___ SUPPLIED INFORMATION ___

theorem State.arrivalWakes_keeps {P : Part → Prop} {s₀ s : State} (frame_ : P .frame) (frameStart_ : P .frameStart) (dict_ : P .dict)
    (mgmt_ : P .mgmt) (stn_ : P .stn) (pwr_ : P .pwr) (cause : Nat) (hs : At (Keeps P s₀) It s) : At (Keeps P s₀) It (State.arrivalWakes s
    cause) := by
  unfold State.arrivalWakes
  with_reducible repeat' (first
    | assumption | (intro x; refine At.cut x ?_ ?_; rotate_left; intro _; clear_value x; rotate_left; unfold x) | intro _ | lift_lets
    | apply State.wakeBy_keeps | apply At.ite | apply At.next | apply At.some | exact At.none | dsimp -zeta only [At.mkFst, At.mkSnd]
    | apply At.foldl | apply At.getD | apply At.fst | apply At.snd
    | ((conv => enter [3, 20]) <;> apply At.upd <;> first | exact .inl ‹_› | exact .inr rfl | skip)
    | ((conv => enter [3, 20]) <;> apply At.updCore) | split | exact At.ofMkFst ‹_› | exact At.ofMkSnd ‹_›
    | refine At.ofNext (by assumption) ?_ | refine At.ofFst (by assumption) ?_ | refine At.ofSnd (by assumption) ?_
    | refine At.ofOpt (by assumption) ?_ | refine At.ofOptSnd (by assumption) ?_ | refine At.ofOptFst (by assumption) ?_
    | refine At.ofOptSnd2 (by assumption) ?_ | apply At.mapAny | dsimp +zetaDelta only)

theorem State.quietTick_keeps {P : Part → Prop} {s₀ s : State} (pwr_ : P .pwr) (hs : At (Keeps P s₀) It s) : At (Keeps P s₀) It
    (State.quietTick s) := by
  unfold State.quietTick
  with_reducible repeat' (first
    | assumption | (intro x; refine At.cut x ?_ ?_; rotate_left; intro _; clear_value x; rotate_left; unfold x) | intro _ | lift_lets
    | apply State.setPwr_keeps | apply At.ite | apply At.next | apply At.some | exact At.none | dsimp -zeta only [At.mkFst, At.mkSnd]
    | apply At.foldl | apply At.getD | apply At.fst | apply At.snd
    | ((conv => enter [3, 20]) <;> apply At.upd <;> first | exact .inl ‹_› | exact .inr rfl | skip)
    | ((conv => enter [3, 20]) <;> apply At.updCore) | split | exact At.ofMkFst ‹_› | exact At.ofMkSnd ‹_›
    | refine At.ofNext (by assumption) ?_ | refine At.ofFst (by assumption) ?_ | refine At.ofSnd (by assumption) ?_
    | refine At.ofOpt (by assumption) ?_ | refine At.ofOptSnd (by assumption) ?_ | refine At.ofOptFst (by assumption) ?_
    | refine At.ofOptSnd2 (by assumption) ?_ | apply At.mapAny | dsimp +zetaDelta only)

/-! ### Machine/HostOps.lean -/

theorem State.setUcie_keeps {P : Part → Prop} {s₀ s : State} (stn_ : P .stn) (m : Nat) (x : UcieModule) (hs : At (Keeps P s₀) It s) : At
    (Keeps P s₀) It (State.setUcie s m x) := by
  unfold State.setUcie
  with_reducible repeat' (first
    | assumption | (intro x; refine At.cut x ?_ ?_; rotate_left; intro _; clear_value x; rotate_left; unfold x) | intro _ | lift_lets
    | apply At.ite | apply At.next | apply At.some | exact At.none | dsimp -zeta only [At.mkFst, At.mkSnd] | apply At.foldl
    | apply At.getD | apply At.fst | apply At.snd
    | ((conv => enter [3, 20]) <;> apply At.upd <;> first | exact .inl ‹_› | exact .inr rfl | skip)
    | ((conv => enter [3, 20]) <;> apply At.updCore) | split | exact At.ofMkFst ‹_› | exact At.ofMkSnd ‹_›
    | refine At.ofNext (by assumption) ?_ | refine At.ofFst (by assumption) ?_ | refine At.ofSnd (by assumption) ?_
    | refine At.ofOpt (by assumption) ?_ | refine At.ofOptSnd (by assumption) ?_ | refine At.ofOptFst (by assumption) ?_
    | refine At.ofOptSnd2 (by assumption) ?_ | apply At.mapAny | dsimp +zetaDelta only)

theorem State.countMissed_keeps {P : Part → Prop} {s₀ s : State} (dict_ : P .dict) (stn_ : P .stn) (n : Nat) (y2 : Nat) (hs : At (Keeps P
    s₀) It s) : At (Keeps P s₀) It (State.countMissed s n y2) := by
  unfold State.countMissed
  with_reducible repeat' (first
    | assumption | (intro x; refine At.cut x ?_ ?_; rotate_left; intro _; clear_value x; rotate_left; unfold x) | intro _ | lift_lets
    | apply State.addObj_keeps | apply State.setStation_keeps | apply At.ite | apply At.next | apply At.some | exact At.none
    | dsimp -zeta only [At.mkFst, At.mkSnd] | apply At.foldl | apply At.getD | apply At.fst | apply At.snd
    | ((conv => enter [3, 20]) <;> apply At.upd <;> first | exact .inl ‹_› | exact .inr rfl | skip)
    | ((conv => enter [3, 20]) <;> apply At.updCore) | split | exact At.ofMkFst ‹_› | exact At.ofMkSnd ‹_›
    | refine At.ofNext (by assumption) ?_ | refine At.ofFst (by assumption) ?_ | refine At.ofSnd (by assumption) ?_
    | refine At.ofOpt (by assumption) ?_ | refine At.ofOptSnd (by assumption) ?_ | refine At.ofOptFst (by assumption) ?_
    | refine At.ofOptSnd2 (by assumption) ?_ | apply At.mapAny | dsimp +zetaDelta only)

theorem State.arrived_keeps {P : Part → Prop} {s₀ s : State} (frame_ : P .frame) (frameStart_ : P .frameStart) (dict_ : P .dict) (mgmt_ : P
    .mgmt) (stn_ : P .stn) (pwr_ : P .pwr) (n : Nat) (m : Nat) (hs : At (Keeps P s₀) It s) : At (Keeps P s₀) It (State.arrived s n m) := by
  unfold State.arrived
  with_reducible repeat' (first
    | assumption | (intro x; refine At.cut x ?_ ?_; rotate_left; intro _; clear_value x; rotate_left; unfold x) | intro _ | lift_lets
    | apply State.setStation_keeps | apply State.arrivalWakes_keeps | apply State.setUcie_keeps | apply State.countMissed_keeps
    | apply At.ite | apply At.next | apply At.some | exact At.none | dsimp -zeta only [At.mkFst, At.mkSnd] | apply At.foldl
    | apply At.getD | apply At.fst | apply At.snd
    | ((conv => enter [3, 20]) <;> apply At.upd <;> first | exact .inl ‹_› | exact .inr rfl | skip)
    | ((conv => enter [3, 20]) <;> apply At.updCore) | split | exact At.ofMkFst ‹_› | exact At.ofMkSnd ‹_›
    | refine At.ofNext (by assumption) ?_ | refine At.ofFst (by assumption) ?_ | refine At.ofSnd (by assumption) ?_
    | refine At.ofOpt (by assumption) ?_ | refine At.ofOptSnd (by assumption) ?_ | refine At.ofOptFst (by assumption) ?_
    | refine At.ofOptSnd2 (by assumption) ?_ | apply At.mapAny | dsimp +zetaDelta only)

theorem State.loseExtents_keeps {P : Part → Prop} {s₀ s : State} (dict_ : P .dict) (fb_ : P .fb) (stn_ : P .stn) (ses_ : P .ses) (tier_ : P
    .tier) (srch_ : P .srch) (free_ : P .free) (n : Nat) (hs : At (Keeps P s₀) It s) : At (Keeps P s₀) It (State.loseExtents s n) := by
  unfold State.loseExtents
  with_reducible repeat' (first
    | assumption | (intro x; refine At.cut x ?_ ?_; rotate_left; intro _; clear_value x; rotate_left; unfold x) | intro _ | lift_lets
    | apply State.loseTile_keeps | apply At.ite | apply At.next | apply At.some | exact At.none | dsimp -zeta only [At.mkFst, At.mkSnd]
    | apply At.foldl | apply At.getD | apply At.fst | apply At.snd
    | ((conv => enter [3, 20]) <;> apply At.upd <;> first | exact .inl ‹_› | exact .inr rfl | skip)
    | ((conv => enter [3, 20]) <;> apply At.updCore) | split | exact At.ofMkFst ‹_› | exact At.ofMkSnd ‹_›
    | refine At.ofNext (by assumption) ?_ | refine At.ofFst (by assumption) ?_ | refine At.ofSnd (by assumption) ?_
    | refine At.ofOpt (by assumption) ?_ | refine At.ofOptSnd (by assumption) ?_ | refine At.ofOptFst (by assumption) ?_
    | refine At.ofOptSnd2 (by assumption) ?_ | apply At.mapAny | dsimp +zetaDelta only)

theorem State.stationLost_keeps {P : Part → Prop} {s₀ s : State} (dict_ : P .dict) (fb_ : P .fb) (stn_ : P .stn) (ses_ : P .ses) (tier_ : P
    .tier) (srch_ : P .srch) (free_ : P .free) (n : Nat) (hs : At (Keeps P s₀) It s) : At (Keeps P s₀) It (State.stationLost s n) := by
  unfold State.stationLost
  with_reducible repeat' (first
    | assumption | (intro x; refine At.cut x ?_ ?_; rotate_left; intro _; clear_value x; rotate_left; unfold x) | intro _ | lift_lets
    | apply State.setStation_keeps | apply State.setStationState_keeps | apply State.dropIntake_keeps | apply State.loseExtents_keeps
    | apply At.ite | apply At.next | apply At.some | exact At.none | dsimp -zeta only [At.mkFst, At.mkSnd] | apply At.foldl
    | apply At.getD | apply At.fst | apply At.snd
    | ((conv => enter [3, 20]) <;> apply At.upd <;> first | exact .inl ‹_› | exact .inr rfl | skip)
    | ((conv => enter [3, 20]) <;> apply At.updCore) | split | exact At.ofMkFst ‹_› | exact At.ofMkSnd ‹_›
    | refine At.ofNext (by assumption) ?_ | refine At.ofFst (by assumption) ?_ | refine At.ofSnd (by assumption) ?_
    | refine At.ofOpt (by assumption) ?_ | refine At.ofOptSnd (by assumption) ?_ | refine At.ofOptFst (by assumption) ?_
    | refine At.ofOptSnd2 (by assumption) ?_ | apply At.mapAny | dsimp +zetaDelta only)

___

WHAT THE TASK REQUIRES | Among the records, count every line where "dict" appears. Reply with the total alone.

WRITTEN ANSWER | 5